Ellie was saved from having to admit that he was right by a loud “ahem” from the direction of the doorway. She looked up to see Claire, who was standing with her arms crossed. A huge, irritated frown covered the girl's face.
“Oh, good day, Claire,” Ellie said with a tight smile, trying for all the world to appear as if she were quite pleased to be standing in this extremely awkwar
d position in the middle of a burned-out kitchen.
“My lady,” Claire replied flatly.
“Claire!” Charles said with a fair amount of feeling, releasing Ellie so quickly that she bumped into the wall. He walked toward his cousin, who beamed at him.
Ellie merely rubbed her elbow where she'd hit the wall and muttered all sorts of unflattering things about her husband.
“Claire,” Charles said again, “I understand that you were the one who first discovered the fire.”

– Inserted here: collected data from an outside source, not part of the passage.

@[simp] theorem bump_pending (s : State) (a n : Nat) : (bump s a n).pending = s.pending := by
  obtain ⟨_, h⟩ := bump_only s a n; rw [h]
@[simp] theorem bump_rtc (s : State) (a n : Nat) : (bump s a n).rtc = s.rtc := by
  obtain ⟨_, h⟩ := bump_only s a n; rw [h]
@[simp] theorem bump_gptp (s : State) (a n : Nat) : (bump s a n).gptp = s.gptp := by
  obtain ⟨_, h⟩ := bump_only s a n; rw [h]
@[simp] theorem bump_heldRegs (s : State) (a n : Nat) : (bump s a n).heldRegs = s.heldRegs := by
  obtain ⟨_, h⟩ := bump_only s a n; rw [h]
@[simp] theorem bump_paths (s : State) (a n : Nat) : (bump s a n).paths = s.paths := by
  obtain ⟨_, h⟩ := bump_only s a n; rw [h]
@[simp] theorem bump_sessions (s : State) (a n : Nat) : (bump s a n).sessions = s.sessions := by
  obtain ⟨_, h⟩ := bump_only s a n; rw [h]
@[simp] theorem bump_openQueue (s : State) (a n : Nat) : (bump s a n).openQueue = s.openQueue := by
  obtain ⟨_, h⟩ := bump_only s a n; rw [h]
@[simp] theorem bump_taken (s : State) (a n : Nat) : (bump s a n).taken = s.taken := by
  obtain ⟨_, h⟩ := bump_only s a n; rw [h]
@[simp] theorem bump_nonces (s : State) (a n : Nat) : (bump s a n).nonces = s.nonces := by
  obtain ⟨_, h⟩ := bump_only s a n; rw [h]
@[simp] theorem bump_auths (s : State) (a n : Nat) : (bump s a n).auths = s.auths := by
  obtain ⟨_, h⟩ := bump_only s a n; rw [h]
@[simp] theorem bump_cbSeen (s : State) (a n : Nat) : (bump s a n).cbSeen = s.cbSeen := by
  obtain ⟨_, h⟩ := bump_only s a n; rw [h]
@[simp] theorem bump_meters (s : State) (a n : Nat) : (bump s a n).meters = s.meters := by
  obtain ⟨_, h⟩ := bump_only s a n; rw [h]
@[simp] theorem bump_eth (s : State) (a n : Nat) : (bump s a n).eth = s.eth := by
  obtain ⟨_, h⟩ := bump_only s a n; rw [h]
@[simp] theorem bump_unsent (s : State) (a n : Nat) : (bump s a n).unsent = s.unsent := by
  obtain ⟨_, h⟩ := bump_only s a n; rw [h]
@[simp] theorem bump_models (s : State) (a n : Nat) : (bump s a n).models = s.models := by
  obtain ⟨_, h⟩ := bump_only s a n; rw [h]
@[simp] theorem bump_modelGens (s : State) (a n : Nat) : (bump s a n).modelGens = s.modelGens := by
  obtain ⟨_, h⟩ := bump_only s a n; rw [h]
@[simp] theorem bump_ctxs (s : State) (a n : Nat) : (bump s a n).ctxs = s.ctxs := by
  obtain ⟨_, h⟩ := bump_only s a n; rw [h]
@[simp] theorem bump_ctxGens (s : State) (a n : Nat) : (bump s a n).ctxGens = s.ctxGens := by
  obtain ⟨_, h⟩ := bump_only s a n; rw [h]
@[simp] theorem bump_hbm (s : State) (a n : Nat) : (bump s a n).hbm = s.hbm := by
  obtain ⟨_, h⟩ := bump_only s a n; rw [h]
@[simp] theorem bump_marks (s : State) (a n : Nat) : (bump s a n).marks = s.marks := by
  obtain ⟨_, h⟩ := bump_only s a n; rw [h]
@[simp] theorem bump_spadMarks (s : State) (a n : Nat) : (bump s a n).spadMarks = s.spadMarks := by
  obtain ⟨_, h⟩ := bump_only s a n; rw [h]
@[simp] theorem bump_otherMarks (s : State) (a n : Nat) : (bump s a n).otherMarks = s.otherMarks := by
  obtain ⟨_, h⟩ := bump_only s a n; rw [h]
@[simp] theorem bump_writeBacks (s : State) (a n : Nat) : (bump s a n).writeBacks = s.writeBacks := by
  obtain ⟨_, h⟩ := bump_only s a n; rw [h]
@[simp] theorem bump_walkers (s : State) (a n : Nat) : (bump s a n).walkers = s.walkers := by
  obtain ⟨_, h⟩ := bump_only s a n; rw [h]
@[simp] theorem bump_moves (s : State) (a n : Nat) : (bump s a n).moves = s.moves := by
  obtain ⟨_, h⟩ := bump_only s a n; rw [h]
@[simp] theorem bump_fills (s : State) (a n : Nat) : (bump s a n).fills = s.fills := by
  obtain ⟨_, h⟩ := bump_only s a n; rw [h]
@[simp] theorem bump_loads (s : State) (a n : Nat) : (bump s a n).loads = s.loads := by
  obtain ⟨_, h⟩ := bump_only s a n; rw [h]
@[simp] theorem bump_saves (s : State) (a n : Nat) : (bump s a n).saves = s.saves := by
  obtain ⟨_, h⟩ := bump_only s a n; rw [h]
@[simp] theorem bump_destroys (s : State) (a n : Nat) : (bump s a n).destroys = s.destroys := by
  obtain ⟨_, h⟩ := bump_only s a n; rw [h]
@[simp] theorem bump_progs (s : State) (a n : Nat) : (bump s a n).progs = s.progs := by
  obtain ⟨_, h⟩ := bump_only s a n; rw [h]
@[simp] theorem bump_drains (s : State) (a n : Nat) : (bump s a n).drains = s.drains := by
  obtain ⟨_, h⟩ := bump_only s a n; rw [h]
@[simp] theorem bump_map (s : State) (a n : Nat) : (bump s a n).map = s.map := by
  obtain ⟨_, h⟩ := bump_only s a n; rw [h]
@[simp] theorem bump_cores (s : State) (a n : Nat) : (bump s a n).cores = s.cores := by
  obtain ⟨_, h⟩ := bump_only s a n; rw [h]
@[simp] theorem bump_faults (s : State) (a n : Nat) : (bump s a n).faults = s.faults := by
  obtain ⟨_, h⟩ := bump_only s a n; rw [h]
@[simp] theorem bump_trail (s : State) (a n : Nat) : (bump s a n).trail = s.trail := by
  obtain ⟨_, h⟩ := bump_only s a n; rw [h]
@[simp] theorem bump_power (s : State) (a n : Nat) : (bump s a n).power = s.power := by
  obtain ⟨_, h⟩ := bump_only s a n; rw [h]
@[simp] theorem bump_sec (s : State) (a n : Nat) : (bump s a n).sec = s.sec := by
  obtain ⟨_, h⟩ := bump_only s a n; rw [h]
@[simp] theorem bump_ent (s : State) (a n : Nat) : (bump s a n).ent = s.ent := by
  obtain ⟨_, h⟩ := bump_only s a n; rw [h]
@[simp] theorem bump_ports (s : State) (a n : Nat) : (bump s a n).ports = s.ports := by
  obtain ⟨_, h⟩ := bump_only s a n; rw [h]
@[simp] theorem bump_join (s : State) (a n : Nat) : (bump s a n).join = s.join := by
  obtain ⟨_, h⟩ := bump_only s a n; rw [h]
@[simp] theorem bump_side (s : State) (a n : Nat) : (bump s a n).side = s.side := by
  obtain ⟨_, h⟩ := bump_only s a n; rw [h]
@[simp] theorem bump_tap (s : State) (a n : Nat) : (bump s a n).tap = s.tap := by
  obtain ⟨_, h⟩ := bump_only s a n; rw [h]
@[simp] theorem bump_turn (s : State) (a n : Nat) : (bump s a n).turn = s.turn := by
  obtain ⟨_, h⟩ := bump_only s a n; rw [h]
@[simp] theorem bump_spad (s : State) (a n : Nat) : (bump s a n).spad = s.spad := by
  obtain ⟨_, h⟩ := bump_only s a n; rw [h]
@[simp] theorem bump_slots (s : State) (a n : Nat) : (bump s a n).slots = s.slots := by
  obtain ⟨_, h⟩ := bump_only s a n; rw [h]
@[simp] theorem bump_out (s : State) (a n : Nat) : (bump s a n).out = s.out := by
  obtain ⟨_, h⟩ := bump_only s a n; rw [h]
@[simp] theorem bump_free (s : State) (a n : Nat) : (bump s a n).free = s.free := by
  obtain ⟨_, h⟩ := bump_only s a n; rw [h]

“Indeed. It began not ten minutes after you and your new wife exited the kitchen.”
Ellie narrowed her eyes. Was that a slight note of derision she'd heard in Claire's voice as she said the word “wife”? She knew that girl didn't like her!
“Do you have any idea what caused it?” Charles asked.
Claire looked surprised that he'd even asked. “Why, I…well…” She looked meaningfully over at Ellie.
“Just say it, Claire,” Ellie ground out. “You think I set the fire.”
“I do not think you did it on purpose,” Claire replied, placing her hand over her heart.
“We know that Ellie would never do such a thing,” Charles said.
“Accidents happen to everyone,” Claire murmured, casting a pitying look toward Ellie.
Ellie wanted to strangle her. She didn't particularly like being condescended to by a chit of fourteen years.
“I am certain you thought you knew what you were doing,” Claire continued.
At that point Ellie realized she had a choice to make. She could leave the room and take a bath, or stay and kill Claire. With great reluctance, she decided to bathe. She turned to Charles, affected her best shrinking violet posture, and said, “If you'll excuse me, I believe I will retire to my chamber. I'm feeling terribly faint.”
Charles eyed her suspiciously and said under his breath, “You've never fainted a day in your life.”
“How would you know?” Ellie returned in an equally low voice. “You didn't even know I existed until last week.”
“It feels like forever.”
Ellie stuck her nose in the air and whispered sharply, “I concur.” Then she straightened her spine and swept from the room, hoping that her grand exit wasn't too terribly marred by the fact that she was covered with soot, limping slightly, and wearing a dress that was now torn in three places.